Одноглазый выпялился на меня, и я осторожно посмотрел ему в глаз, потом в сторону — на прохожего.
— Зачем это мы, — сказал одноглазый, — загородили дорогу, — и свернул прямо в бурьян, оглянулся: — Чего стоите, веселее, — и я вслед за ним шагнул, но тут загрохотал поезд, и дядя Эдик закричал:
— Дура! Ай-я-яй, что за дура!
Глядя, как мелькают вагоны, я вертел головой и думал, почему дядя кричит поезду: дура!
— Веселее! — звал из кустов одноглазый, но дядя Эдик орал всякие нехорошие слова, и когда поезд прогрохотал дальше, повернулся ко мне:
— Это наш поезд, — объяснил. — Кассирша — дура!

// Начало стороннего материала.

-- ==== Sys2Proof/Machine/BarRows.lean ====
section
/-! DEFINITION. The rows BAR0_WRITE, LOCK, LOCK_COMMIT_END and CFG_WRITE (spec/00, spec/05). -/
namespace Sys2Proof.Machine
open Sys2Proof

/-- BAR0_WRITE (R3, R595): a write of `size` bytes by port p. One narrower than 32 bits is ignored and counted (R3); that one which is wider or
not aligned is ignored and counted in the same way is the model's choice (DESIGN CHOICE, log 46): R3 only says how registers are accessed. -/
def execBar0Write (p : Fin 2) (addr size v : Nat) (s : State) : Host.Outcome State Fault Refusal :=
  go (fun d => if size ≠ 4 ∨ addr % 4 ≠ 0 then ignoreWrite p.val addr d else barWrite p.val addr v d) s

/-- LOCK: the owner of GLB writes 1 to GLB.LOCK.LOCK; the commit starts with BUSY set (R113). -/
def execLock (p : Fin 2) (s : State) : Host.Outcome State Fault Refusal := go (guardWrite p.val 0x60 (lockWrite 1)) s

/-- LOCK_COMMIT_END (R113): LOCK is set with every setting committed, or COMMIT_ERR with FD31; either raises EV6. -/
def execLockCommitEnd (ok : Bool) (s : State) : Host.Outcome State Fault Refusal :=
  go (fun d =>
    if ¬ d.boot.committing then d
    else
      let d : Dev := { d.wr GLB.LOCK.BUSY 0 with boot := { d.boot with committing := false } }
      if ok then
        let d : Dev := { d with emram := overlay (allSettings d) (keepKeys (fun k => !settingKey k) d.emram), boot := { d.boot with committedLocked := true } }
        raiseEv 6 0 0 ((d.wr GLB.LOCK.LOCK 1).wr GLB.LOCK.COMMIT_ERR 0)
      else raise 31 0 (raiseEv 6 0 0 (d.wr GLB.LOCK.COMMIT_ERR 1))) s

/-- Rings that CFG_WRITE stopped settle, but for the one that carries the command, which does so once the command has completed (R123). -/
def settleOthers (own : Nat) (d : Dev) : Dev := (List.range 32).foldl (fun (d : Dev) n => if n = own then d else settleStopping n d) d

/-- CFG_WRITE (R130, R131): whole or not at all; the first failing pair decides the status, and its index is result word 0. -/
def execCfgWrite (h : CmdHdr) (count : Nat) (pairs : List (Nat × Nat)) (s : State) : Host.Outcome State Fault Refusal :=
  go (runCmd { unit := 0, op := 3, c := true } h fun d =>
    let pairs := (pairs ++ List.replicate 5 (0, 0)).take count
    if count < 1 ∨ 5 < count then .done d stBadParam [0]
    else if d.boot.committing then .done d stBusy [0]
    else match cfgFault h.port.val pairs d with
    | some (i, st) =>
      -- a refused enable shows in REFUSED (R73), a start with bad bit timing in CFG_ERR (R201)
      let e := pairs.getD i (0, 0)
      let n := (e.1 - 0x800000) / 0x10000
      .done (if st = stCfgInvalid then setEvt n 10 (d.wr (CAN.STAT.CFG_ERR n) 1) else if enableRefused e.1 e.2 d then d.wr (PWR.ISL_STAT.REFUSED ((e.1 - 0x200100) / 4)) 1 else d) st [i]
    | none => .done (settleOthers h.ring.val (pairs.foldl (fun (d : Dev) e => cfgApply h.port.val e.1 e.2 d) d)) stOK [0xFFFFFFFF]) s

end Sys2Proof.Machine
end

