/-! ### Refusals (R396, R449, R450, R558) -/

/-- The unit is in service (R558). -/
def unitLive (u : Nat) (d : Dev) : Bool := match u with
  | 9 => (lowSt d).binds.any fun e => decide (2 ≤ lrd d (LOOP.CTX.CTRL.MODE e.1))
  | 11 => lrd d CLP.STAT.STATE == 1
  | 4 => activeSess d != []
  | 6 => ((List.range 16).any fun f => d.flag (METER.FDR.CFG.EN f)) || (List.range 256).any fun m => d.flag (METER.HM.CFG.EN m)
  | 5 => ((List.range 2).any fun k => sarState d k != 0) || (List.range 32).any fun n => d.rd (PIO.DAC.CFG.MODE n) != 0
  | 3 => (List.range 16).any fun n => d.flag (CAN.CTRL.EN n)
  | 2 => ((List.range 6).any fun q => d.flag (ETH.PORT.CFG.EN q)) || (List.range 2).any fun i => d.flag (TIME.DOM.CFG.EN i)
  | 8 => partState d 0 != 0 || partState d 1 != 0
  | 7 => d.model.active.isSome
  | _ => true

/-- The loops whose binding an image changes. -/
def rebound (m : SMap LoopBind) (d : Dev) : List Nat :=
  (((lowSt d).binds.map (·.1)) ++ m.map (·.1)).eraseDups.filter fun n => look (lowSt d).binds n != look m n

/-- The refusal of one part, 0 when it passes; `defaults` is ALLOW_DEFAULTS. -/
def partRefusal (defaults : Bool) (p : UpdPart) (d : Dev) : Nat := match p.kind with
  | 0x10 =>
    if ¬ defaults ∧ (rebound (loopsOf p) d).any (fun n => (look (lowSt d).binds n).isSome && decide (2 ≤ lrd d (LOOP.CTX.CTRL.MODE n))) then 0x0908
    else if (loopsOf p).any fun e => (forceEntry d 6 e.2.out).isSome then 0x0B01
    else 0
  | 0x11 =>
    let i := clpOf p
    if ¬ defaults ∧ i.dataId ≠ (lowSt d).clp.img.dataId then 0x0B06
    else if i.unforce.any fun e => (forceEntry d e.1 e.2).isSome then 0x0B01
    else 0
  | _ => 0

/-- The units that would go to defaults once some parts are in effect: stored format not the one expected, and no settings part (R558). -/
def defaultUnits (parts : List UpdPart) (d : Dev) : List Nat :=
  (List.range 16).filter fun u => storedFmt d u != expectAfter parts d u && (findPart parts 0x20 u).isNone

/-- The first refusal of an activation: status and part, 0xFF for none. A revert resets no unit: units whose format differs take back their settings. -/
def refusal (defaults revert : Bool) (ps : List UpdPart) (d : Dev) : Option (Nat × Nat) :=
  match (ps.zipIdx.map fun e => (partRefusal defaults e.1 d, e.2)).find? fun e => e.1 != 0 with
  | some x => some x
  | none => if ¬ defaults ∧ ¬ revert ∧ (defaultUnits ps d).any (fun u => unitLive u d) then some (0x0F10, 0xFF) else none

/-! ### Arming (R553, R554, R559) -/

/-- The epoch as service time in ns. -/
def epochNs (sec tick : Nat) : Nat := sec * 1000000000 + tick * 250000
/-- The epoch is invalid (R553). -/
def epochBad (sec tick : Nat) (d : Dev) : Bool :=
  decide (3999 < tick) || decide (epochNs sec tick < svcTotalNs d + 1000000000) || decide (svcTotalNs d + 86400000000000 < epochNs sec tick) || !d.flag TIME.SVC.STAT.TEMPOS_RUN

/-- The parts of an activation: those whose island is OFF or HELD are deferred, a Recipe's firmware entries only compared (R554, R561). -/
def armParts (recipe : Bool) (ps : List UpdPart) (d : Dev) : List ArmPart :=
  ps.filterMap fun p =>
    if recipe ∧ p.kind ≤ 9 then (match findPart d.upd.active.dir p.kind p.target with
      | some q => if q.id = p.id then none else some { part := p, st := 5 }
      | none => some { part := p, st := 5 })
    else some { part := p, st := if islandOn d (partIsland p) ∧ ¬ held d (partIsland p) then 0 else 2 }

/-- Arming begins, or the activation is refused with its report (R553, R554). -/
def beginArm (sec tick : Nat) (revert : Bool) (set : TraySet) (ps : List UpdPart) (d : Dev) : CmdOut :=
  let defaults := if revert then d.upd.active.defaults else set.defaults
  let a : Arming := { sec := sec, tick := tick, revert := revert, set := { set with defaults := defaults }, parts := armParts set.recipe ps d, lanes := [0, 1, 2].filter (laneIn d) }
  match refusal defaults revert ps d with
  | some (st, i) =>
    let b : Arming := { a with parts := a.parts.map fun (p : ArmPart) => if p.st = 5 then p else { p with st := 4, status := st } }
    .done (writeReport 2 st i 2 b d) st [2, failingWord i]
  | none =>
    let d := ((d.wr UPD.EPOCH_LO.SEC_LO (sec % 2 ^ 32)).wr UPD.EPOCH_HI.SEC_HI (sec / 2 ^ 32)).wr UPD.EPOCH_HI.TICK tick
    .later (onUpd (fun u => { u with arm := some a }) (d.wr UPD.STAT.STATE 3)) (.other 60 0) []

/-- The parts in which the previous directory differs from the active one; a part it lacks comes back empty. Settings and retentive data stay (R559). -/
def revertParts (prev act : List UpdPart) : List UpdPart :=
  let keep (p : UpdPart) : Bool := p.kind != 0x20 && p.kind != 0x21
  let changed := (prev.filter keep).filter fun p => match findPart act p.kind p.target with
    | some q => q != p
    | none => true
  let gone := (act.filter keep).filter fun p => decide (0x10 ≤ p.kind) && (findPart prev p.kind p.target).isNone
  changed ++ gone.map fun p => { kind := p.kind, target := p.target }

/-! ### The commit (R555, R556) -/

/-- Why an activation aborts at its collect: reason, status, part; none to commit. Counters lost meanwhile refuse it (R147). -/
def collectFault (ok : Bool) (a : Arming) (d : Dev) : Option (Nat × Nat × Nat) :=
  match (a.parts.zipIdx.filter fun e => e.1.st == 0).head? with
  | some (_, i) => some (1, 0x0F0F, i)
  | none => match refusal a.set.defaults a.revert (a.parts.map (·.part)) d with
    | some (st, i) => some (2, st, i)
    | none => match (a.parts.zipIdx.filter fun e => e.1.st == 1 && !islandOn d (partIsland e.1.part)).head? with
      | some (_, i) => some (3, stActAborted, i)
      | none => if countLost d then some (2, 0x0F05, 0xFF) else if a.lanes.length < 2 then some (3, stActAborted, 0xFF) else if ¬ ok then some (6, stActAborted, 0xFF) else none

/-- The words of a loop context among settings. -/
def ctxOf (l : List (Nat × Nat)) (n : Nat) : List (Nat × Nat) := (l.filter fun e => isLoopCtx e.1 && (e.1 - 0xE10000) / 0x100 == n).map fun e => ((e.1 - 0xE10000) % 0x100, e.2 % 2 ^ 32)

/-- The committed tuning of loop n, as at a reset (R396, R420). -/
def ctxTuning (n : Nat) (d : Dev) : List (Nat × Nat) :=
  (0x10, (settingFields (0xE10000 + 0x100 * n + 0x10)).foldl (fun w f => w + bankRd d.emram f * 2 ^ f.lo) 0) ::
    (0x40 :: 0x44 :: coefOffs ++ limOffs).map fun o => (o, bankRd d.emram (ctxWord n o))

/-- What the lanes receive at the commit, with the epoch tick (R556, R396, R448, R449): bindings, program, retentive data, context words. -/
def handLanes (T : Nat) (a : Arming) (d : Dev) : Dev :=
  a.parts.foldl (fun (d : Dev) e => match e.part.kind, e.part.content with
    | 0x10, _ =>
      let m := loopsOf e.part
      (rebound m d).foldl (fun (d : Dev) n =>
        let d := if loopInUse d n then d else handLoop T n (wordsChange (ctxTuning n d)) d
        handLoop T n (.bind (look m n)) d) d
    | 0x11, _ => handAt T [.clpImage (clpOf e.part) ((clpOf e.part).dataId == (lowSt d).clp.img.dataId)] d
    | _, _ => d) d

/-- Data and tuning follow the images of the same tick. -/
def handData (T : Nat) (a : Arming) (d : Dev) : Dev :=
  a.parts.foldl (fun (d : Dev) e => match e.part.kind, e.part.content with
    | 0x21, .clpData m dw ctr => handAt T [.clpData m dw ctr] d
    | 0x20, .settings l => (List.range 1024).foldl (fun (d : Dev) n => if ctxOf l n = [] then d else handLoop T n (wordsChange (ctxOf l n)) d) d
    | _, _ => d) d

/-- The commit: pointer, counter, EV169, hand-overs, and what a deferred part leaves for its island's start (R554, R556). -/
def commitArm (a : Arming) (d : Dev) : Dev :=
  let T := effTick (epochNs a.sec a.tick - svcTotalNs d) d
  let d := handData T a (handLanes T a d)
  let a : Arming := { a with committed := true, back := if a.revert then revertUnits d else [] }
  let d := if a.revert then backToPrev a.set d else makeActive a.set d
  let late := (a.parts.filter fun (p : ArmPart) => p.st = 2).map fun (p : ArmPart) => p.part
  let d := late.foldl (fun (d : Dev) p => if p.kind = 0x20 then commitSettings p d else d) d
  let d := onUpd (fun u => { u with deferred := u.deferred ++ (late.filter fun p => p.kind != 0x20).map fun p => (p.kind, p.target), arm := some a }) d
  raiseEvFrom 9 169 0 0 (d.wr UPD.STAT.STATE 4)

Поезд у вокзала остановился. И я смотрел на поезд, на котором должен был уехать, а я — тут, издали наблюдаю, недоумеваю, но не грущу, только не понимаю многих чувств, которые появились сейчас во мне.
— Можно я пройду к забору? — спросил у дяди, почувствовав, что хочу побыть наедине с собой.
— Иди, — разрешил он, глядя, как мой поезд тронулся с места и стал удаляться, и тогда сам шагнул к одноглазому.
Тот вопил:
— Веселее! — доставая из саквояжа бутылку.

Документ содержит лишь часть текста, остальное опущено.